Highlighting the cruel paradox in Africa where the continent bears the greatest brunt of a climate crisis it did little to cause, Hlobo insisted that climate finance needs to take the form of grants and not loans.

“African countries should not be forced to choose between protecting their people and repaying unsustainable debts,’ he said.

“The dilemma is stark: African nations require billions of dollars annually for climate adaptation, mitigation, and resilience—especially in key sectors like agriculture, water, energy, and disaster preparedness. Yet many of these countries are already burdened by unsustainable debt, making further borrowing either prohibitively expensive or simply impossible. As a result, critical climate investments are delayed, scaled back, or abandoned entirely, exacerbating both human and environmental vulnerability,” Hlobo told Crux.

“This calls for a fundamental shift in how climate finance is structured. Grants—not loans—must become the default form of climate funding for climate-vulnerable, low-income countries, particularly for adaptation. No country should be punished financially for trying to survive a crisis it did not cause,” the priest added.

He said it is “morally indefensible” to force low-income countries to borrow for survival. He urged all religious communities to leverage the significant influence they wield to “call out the injustice of a global financial system that punishes the poor for a crisis driven by the wealthy.”

“In advocating for the reform of the global financial architecture, faith leaders must also push for corruption-free systems and accountable governance—not only among international financial institutions, but within debtor countries as well,” the Jesuit explained.

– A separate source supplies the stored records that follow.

-- ==== Sys2Proof/Machine/RecordCommands.lean ====
section
/-! DEFINITION. The commands of the ADU's list, the Trim Overlay Unit and the Record Engine (chapters 5 to 7). -/

namespace Sys2Proof.Machine

/-- REFUSALS (R106). -/
def execRefusals (filler : Nat) (s : State) : Answer := .next (s.onChip (Chip.request 0 filler Chip.ownRefusals))

/-- DISCARD (R119, R120). -/
def execDiscard (pages : PageSet) (filler : Nat) (s : State) : Answer :=
  .next (s.onChip (Chip.request 1 filler (Chip.ownDiscard pages)))

/-- APPEND_BEGIN (R137). -/
def execAppendBegin (s : State) : Answer := .next (s.onChip Chip.beginAppend)

/-- COMMIT (R147, R148). -/
def execCommit (pages : PageSet) (filler : Nat) (s : State) : Answer :=
  .next (s.onChip (Chip.request 1 filler (Chip.ownCommit pages)))

/-- ARCHIVED (R144). -/
def execArchived (upTo : DWord) (filler : Nat) (s : State) : Answer :=
  .next (s.onChip (Chip.request 4 filler (Chip.ownArchived upTo)))

end Sys2Proof.Machine
end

Hlobo talked about the Jubilee 2025 Campaign – a global movement, largely driven by Catholic social justice organizations like SECAM, Caritas and CAFOD that is demanding the cancellation of unjust debt, ethical lending reforms, and resource reallocation to human needs.

“People of faith must be champions of moral advocacy and public witness—reminding governments, financial institutions, and global actors that development is not just a technical exercise; it is a moral imperative,” he told Crux.

“They must speak boldly and prophetically against systems that exploit, exclude, or dehumanize—calling for debt cancellation, fair trade, and climate finance as a matter of justice, not charity,” he said.

“At the same time, churches, mosques, and faith- based groups can strengthen community resilience by mobilizing citizens to demand transparency, accountability, and the responsible use of public resources. They can equip youth, women, and marginalized groups to participate actively in local budgeting, climate adaptation, and decision-making processes. But to sustain this momentum, the moral voice of faith communities must remain uncompromised and untainted, grounded in integrity, driven by compassion, and committed to justice for all,” Hlobo told Crux.